- Your instructions:
Only one stretch of the data is wanted: the line containing "let neg := bit b (p + w - 1)", the line containing "word (R273). -/", and every line between them, copied exactly.

------ Given records ------

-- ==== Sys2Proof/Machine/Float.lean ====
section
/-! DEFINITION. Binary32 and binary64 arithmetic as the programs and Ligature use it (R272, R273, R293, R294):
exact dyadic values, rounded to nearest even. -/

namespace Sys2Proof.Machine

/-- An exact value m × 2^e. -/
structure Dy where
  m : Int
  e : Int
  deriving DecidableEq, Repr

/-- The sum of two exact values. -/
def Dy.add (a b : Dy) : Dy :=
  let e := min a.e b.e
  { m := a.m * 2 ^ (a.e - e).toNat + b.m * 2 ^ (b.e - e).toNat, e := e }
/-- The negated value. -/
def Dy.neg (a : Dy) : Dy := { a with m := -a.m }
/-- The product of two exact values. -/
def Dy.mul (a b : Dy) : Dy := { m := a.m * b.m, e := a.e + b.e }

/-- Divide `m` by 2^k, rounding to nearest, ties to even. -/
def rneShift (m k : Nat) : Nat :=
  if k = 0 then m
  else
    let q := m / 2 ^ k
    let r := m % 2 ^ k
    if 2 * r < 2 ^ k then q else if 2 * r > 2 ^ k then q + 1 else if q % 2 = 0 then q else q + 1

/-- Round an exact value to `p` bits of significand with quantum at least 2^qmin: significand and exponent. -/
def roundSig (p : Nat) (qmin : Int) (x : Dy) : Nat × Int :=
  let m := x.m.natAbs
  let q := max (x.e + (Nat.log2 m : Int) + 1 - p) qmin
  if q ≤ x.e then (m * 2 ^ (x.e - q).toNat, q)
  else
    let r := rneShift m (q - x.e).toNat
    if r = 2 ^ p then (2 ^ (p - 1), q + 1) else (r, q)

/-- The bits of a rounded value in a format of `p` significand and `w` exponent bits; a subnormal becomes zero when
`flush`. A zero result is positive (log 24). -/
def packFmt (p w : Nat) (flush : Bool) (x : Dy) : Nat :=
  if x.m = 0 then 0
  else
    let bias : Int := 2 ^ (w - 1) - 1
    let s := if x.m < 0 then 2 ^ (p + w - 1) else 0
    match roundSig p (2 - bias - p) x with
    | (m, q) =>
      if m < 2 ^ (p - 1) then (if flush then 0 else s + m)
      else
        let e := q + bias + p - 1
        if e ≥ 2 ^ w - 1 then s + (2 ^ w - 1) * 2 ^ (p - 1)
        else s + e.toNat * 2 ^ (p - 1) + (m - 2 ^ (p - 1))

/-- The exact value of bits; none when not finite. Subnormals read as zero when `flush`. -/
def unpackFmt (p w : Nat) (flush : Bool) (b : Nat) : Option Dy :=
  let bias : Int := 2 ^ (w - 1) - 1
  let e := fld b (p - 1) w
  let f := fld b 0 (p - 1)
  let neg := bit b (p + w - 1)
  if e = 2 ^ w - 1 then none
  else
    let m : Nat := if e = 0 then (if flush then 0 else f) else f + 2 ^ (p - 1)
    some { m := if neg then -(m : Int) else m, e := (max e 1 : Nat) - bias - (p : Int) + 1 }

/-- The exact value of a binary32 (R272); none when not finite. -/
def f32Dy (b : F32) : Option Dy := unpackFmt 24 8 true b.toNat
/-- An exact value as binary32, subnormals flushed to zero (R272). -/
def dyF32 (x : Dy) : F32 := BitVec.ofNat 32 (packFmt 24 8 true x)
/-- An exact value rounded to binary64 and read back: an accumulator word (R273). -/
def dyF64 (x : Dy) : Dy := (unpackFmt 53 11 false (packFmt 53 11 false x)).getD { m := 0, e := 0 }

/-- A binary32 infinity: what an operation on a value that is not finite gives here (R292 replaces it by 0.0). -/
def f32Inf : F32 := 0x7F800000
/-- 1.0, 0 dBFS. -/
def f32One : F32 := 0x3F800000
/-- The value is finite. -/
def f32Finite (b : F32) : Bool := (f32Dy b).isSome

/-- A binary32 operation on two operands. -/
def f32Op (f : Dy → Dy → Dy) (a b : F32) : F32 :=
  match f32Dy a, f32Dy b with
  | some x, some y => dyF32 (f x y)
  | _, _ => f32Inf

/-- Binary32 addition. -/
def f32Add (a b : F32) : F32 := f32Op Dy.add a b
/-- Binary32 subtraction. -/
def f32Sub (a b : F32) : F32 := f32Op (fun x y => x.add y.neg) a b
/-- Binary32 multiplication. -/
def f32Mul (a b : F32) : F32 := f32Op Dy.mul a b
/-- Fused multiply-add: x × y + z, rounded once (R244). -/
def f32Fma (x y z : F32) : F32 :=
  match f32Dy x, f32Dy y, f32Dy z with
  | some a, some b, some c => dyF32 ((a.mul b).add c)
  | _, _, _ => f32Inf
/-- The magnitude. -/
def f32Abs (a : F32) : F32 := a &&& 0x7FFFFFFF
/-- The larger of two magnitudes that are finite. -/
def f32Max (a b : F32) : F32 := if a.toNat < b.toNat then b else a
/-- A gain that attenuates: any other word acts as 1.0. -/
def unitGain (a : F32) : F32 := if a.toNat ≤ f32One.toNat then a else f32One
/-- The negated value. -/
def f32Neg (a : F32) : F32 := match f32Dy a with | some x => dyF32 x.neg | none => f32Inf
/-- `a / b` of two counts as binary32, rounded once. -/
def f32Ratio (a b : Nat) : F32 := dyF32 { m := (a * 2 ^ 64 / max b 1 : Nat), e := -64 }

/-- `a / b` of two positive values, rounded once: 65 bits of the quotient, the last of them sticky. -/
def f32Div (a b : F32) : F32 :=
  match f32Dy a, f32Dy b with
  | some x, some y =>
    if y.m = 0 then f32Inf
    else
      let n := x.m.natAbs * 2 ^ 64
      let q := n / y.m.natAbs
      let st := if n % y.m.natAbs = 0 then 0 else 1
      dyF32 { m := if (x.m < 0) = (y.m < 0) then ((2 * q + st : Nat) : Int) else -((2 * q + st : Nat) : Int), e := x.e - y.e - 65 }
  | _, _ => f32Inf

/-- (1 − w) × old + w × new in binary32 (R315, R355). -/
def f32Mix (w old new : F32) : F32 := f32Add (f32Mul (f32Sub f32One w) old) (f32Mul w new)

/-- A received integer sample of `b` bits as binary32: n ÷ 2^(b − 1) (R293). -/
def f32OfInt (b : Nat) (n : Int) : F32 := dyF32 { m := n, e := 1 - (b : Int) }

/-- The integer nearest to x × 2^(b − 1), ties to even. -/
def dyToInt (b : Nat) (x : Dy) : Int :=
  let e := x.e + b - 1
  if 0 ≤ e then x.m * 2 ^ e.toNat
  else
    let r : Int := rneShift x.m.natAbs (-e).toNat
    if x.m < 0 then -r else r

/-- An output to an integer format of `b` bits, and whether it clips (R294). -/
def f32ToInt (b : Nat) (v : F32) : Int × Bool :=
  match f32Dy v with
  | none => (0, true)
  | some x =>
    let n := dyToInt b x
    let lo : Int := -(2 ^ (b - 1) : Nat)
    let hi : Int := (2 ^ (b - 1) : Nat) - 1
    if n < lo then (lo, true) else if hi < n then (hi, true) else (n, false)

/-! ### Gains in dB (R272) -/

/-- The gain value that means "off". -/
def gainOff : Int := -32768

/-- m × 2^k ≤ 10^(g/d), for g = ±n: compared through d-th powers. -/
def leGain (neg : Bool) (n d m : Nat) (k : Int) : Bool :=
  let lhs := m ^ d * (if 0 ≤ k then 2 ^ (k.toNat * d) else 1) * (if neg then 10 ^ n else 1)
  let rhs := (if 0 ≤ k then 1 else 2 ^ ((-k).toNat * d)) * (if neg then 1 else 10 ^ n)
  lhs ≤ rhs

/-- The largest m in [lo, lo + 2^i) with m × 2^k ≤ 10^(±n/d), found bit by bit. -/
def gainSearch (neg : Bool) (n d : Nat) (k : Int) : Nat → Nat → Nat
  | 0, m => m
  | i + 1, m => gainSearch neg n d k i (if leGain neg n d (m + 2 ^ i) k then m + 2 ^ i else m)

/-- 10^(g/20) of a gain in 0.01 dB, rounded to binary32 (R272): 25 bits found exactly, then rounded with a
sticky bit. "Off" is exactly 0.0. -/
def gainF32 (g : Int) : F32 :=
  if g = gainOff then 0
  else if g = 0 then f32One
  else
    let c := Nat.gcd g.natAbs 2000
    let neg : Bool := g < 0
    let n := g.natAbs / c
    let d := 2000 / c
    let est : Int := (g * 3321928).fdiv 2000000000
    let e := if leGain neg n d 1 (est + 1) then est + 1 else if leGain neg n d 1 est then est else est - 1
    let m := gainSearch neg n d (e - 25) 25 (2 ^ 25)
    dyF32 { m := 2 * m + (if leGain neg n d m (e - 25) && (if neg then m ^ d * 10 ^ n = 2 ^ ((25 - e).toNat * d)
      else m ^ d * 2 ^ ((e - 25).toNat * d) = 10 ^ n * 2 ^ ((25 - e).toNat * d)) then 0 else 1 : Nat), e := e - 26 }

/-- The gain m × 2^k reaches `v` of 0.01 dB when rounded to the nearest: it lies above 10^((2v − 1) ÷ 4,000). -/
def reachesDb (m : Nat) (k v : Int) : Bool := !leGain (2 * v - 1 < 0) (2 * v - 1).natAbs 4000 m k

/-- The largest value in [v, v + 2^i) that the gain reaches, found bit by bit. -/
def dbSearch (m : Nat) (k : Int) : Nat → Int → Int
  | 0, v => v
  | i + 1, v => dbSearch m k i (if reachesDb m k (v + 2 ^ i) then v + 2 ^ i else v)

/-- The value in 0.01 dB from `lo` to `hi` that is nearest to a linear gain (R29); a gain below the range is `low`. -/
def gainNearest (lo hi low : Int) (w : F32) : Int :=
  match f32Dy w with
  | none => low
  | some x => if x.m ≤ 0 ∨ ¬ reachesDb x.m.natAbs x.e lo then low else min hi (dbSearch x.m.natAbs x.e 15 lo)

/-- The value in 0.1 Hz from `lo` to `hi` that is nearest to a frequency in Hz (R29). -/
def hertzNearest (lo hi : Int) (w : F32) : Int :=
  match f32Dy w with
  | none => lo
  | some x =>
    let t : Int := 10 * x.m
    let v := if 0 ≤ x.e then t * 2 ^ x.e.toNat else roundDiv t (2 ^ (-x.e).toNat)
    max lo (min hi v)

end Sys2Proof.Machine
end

------
------ Given records ------

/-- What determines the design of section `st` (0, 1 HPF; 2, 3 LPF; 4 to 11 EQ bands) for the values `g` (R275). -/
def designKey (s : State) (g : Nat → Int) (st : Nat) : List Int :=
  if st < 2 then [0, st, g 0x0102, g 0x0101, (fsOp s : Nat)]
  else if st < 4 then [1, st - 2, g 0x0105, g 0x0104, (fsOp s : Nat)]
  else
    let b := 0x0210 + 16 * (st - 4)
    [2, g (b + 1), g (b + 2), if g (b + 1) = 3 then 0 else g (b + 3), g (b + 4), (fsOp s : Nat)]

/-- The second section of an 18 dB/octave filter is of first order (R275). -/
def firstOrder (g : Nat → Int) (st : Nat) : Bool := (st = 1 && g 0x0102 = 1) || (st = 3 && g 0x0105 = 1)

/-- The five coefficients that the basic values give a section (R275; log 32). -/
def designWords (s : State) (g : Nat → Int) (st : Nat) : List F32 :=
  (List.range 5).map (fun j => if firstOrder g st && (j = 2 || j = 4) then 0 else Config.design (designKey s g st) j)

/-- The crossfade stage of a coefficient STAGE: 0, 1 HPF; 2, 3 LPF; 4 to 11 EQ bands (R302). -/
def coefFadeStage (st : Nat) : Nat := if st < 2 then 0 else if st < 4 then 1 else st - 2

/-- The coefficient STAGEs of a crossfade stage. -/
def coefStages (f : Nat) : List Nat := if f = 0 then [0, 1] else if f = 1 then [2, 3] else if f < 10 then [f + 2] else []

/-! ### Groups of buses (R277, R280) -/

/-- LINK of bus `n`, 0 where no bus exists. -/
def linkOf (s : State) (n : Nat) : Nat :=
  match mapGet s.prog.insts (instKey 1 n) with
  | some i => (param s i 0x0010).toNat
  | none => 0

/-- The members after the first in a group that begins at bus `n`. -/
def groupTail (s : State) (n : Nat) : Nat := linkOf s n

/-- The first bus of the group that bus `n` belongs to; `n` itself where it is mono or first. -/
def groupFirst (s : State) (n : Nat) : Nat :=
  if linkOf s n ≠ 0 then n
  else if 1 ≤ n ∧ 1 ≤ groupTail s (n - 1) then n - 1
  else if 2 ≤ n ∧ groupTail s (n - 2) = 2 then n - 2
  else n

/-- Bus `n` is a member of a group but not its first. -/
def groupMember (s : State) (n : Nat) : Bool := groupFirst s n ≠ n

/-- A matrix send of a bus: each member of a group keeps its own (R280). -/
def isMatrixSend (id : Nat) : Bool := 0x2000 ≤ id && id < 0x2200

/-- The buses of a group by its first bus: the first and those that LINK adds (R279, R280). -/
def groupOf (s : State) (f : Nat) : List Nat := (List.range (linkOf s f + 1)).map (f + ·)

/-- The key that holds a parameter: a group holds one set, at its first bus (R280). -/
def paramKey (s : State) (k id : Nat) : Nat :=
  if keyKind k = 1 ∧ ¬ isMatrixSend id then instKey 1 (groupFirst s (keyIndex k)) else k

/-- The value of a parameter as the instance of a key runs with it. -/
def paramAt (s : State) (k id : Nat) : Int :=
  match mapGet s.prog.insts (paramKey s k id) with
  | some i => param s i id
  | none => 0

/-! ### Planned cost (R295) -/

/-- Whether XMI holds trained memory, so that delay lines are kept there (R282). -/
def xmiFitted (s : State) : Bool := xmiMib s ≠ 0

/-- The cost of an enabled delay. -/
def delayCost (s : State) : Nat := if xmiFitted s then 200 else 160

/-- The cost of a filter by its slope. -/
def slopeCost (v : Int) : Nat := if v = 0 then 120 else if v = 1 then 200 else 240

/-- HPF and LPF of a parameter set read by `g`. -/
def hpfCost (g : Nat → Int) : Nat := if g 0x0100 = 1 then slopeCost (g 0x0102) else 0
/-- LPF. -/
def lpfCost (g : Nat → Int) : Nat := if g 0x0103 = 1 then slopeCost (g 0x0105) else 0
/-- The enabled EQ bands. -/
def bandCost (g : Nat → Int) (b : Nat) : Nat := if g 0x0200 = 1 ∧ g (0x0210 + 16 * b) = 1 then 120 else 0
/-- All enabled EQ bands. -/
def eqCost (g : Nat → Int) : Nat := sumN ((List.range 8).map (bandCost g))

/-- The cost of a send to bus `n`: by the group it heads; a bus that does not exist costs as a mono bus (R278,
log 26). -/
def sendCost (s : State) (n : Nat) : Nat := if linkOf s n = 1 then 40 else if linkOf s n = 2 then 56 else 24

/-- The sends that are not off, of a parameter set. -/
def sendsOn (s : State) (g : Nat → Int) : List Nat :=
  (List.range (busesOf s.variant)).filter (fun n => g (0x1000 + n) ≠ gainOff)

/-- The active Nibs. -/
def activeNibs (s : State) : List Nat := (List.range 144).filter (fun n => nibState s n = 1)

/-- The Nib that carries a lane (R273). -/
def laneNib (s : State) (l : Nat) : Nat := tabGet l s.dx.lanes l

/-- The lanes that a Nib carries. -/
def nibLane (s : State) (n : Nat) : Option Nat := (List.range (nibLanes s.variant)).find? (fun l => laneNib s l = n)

------

- Output for this exercise:
  let neg := bit b (p + w - 1)
  if e = 2 ^ w - 1 then none
  else
    let m : Nat := if e = 0 then (if flush then 0 else f) else f + 2 ^ (p - 1)
    some { m := if neg then -(m : Int) else m, e := (max e 1 : Nat) - bias - (p : Int) + 1 }

/-- The exact value of a binary32 (R272); none when not finite. -/
def f32Dy (b : F32) : Option Dy := unpackFmt 24 8 true b.toNat
/-- An exact value as binary32, subnormals flushed to zero (R272). -/
def dyF32 (x : Dy) : F32 := BitVec.ofNat 32 (packFmt 24 8 true x)
/-- An exact value rounded to binary64 and read back: an accumulator word (R273). -/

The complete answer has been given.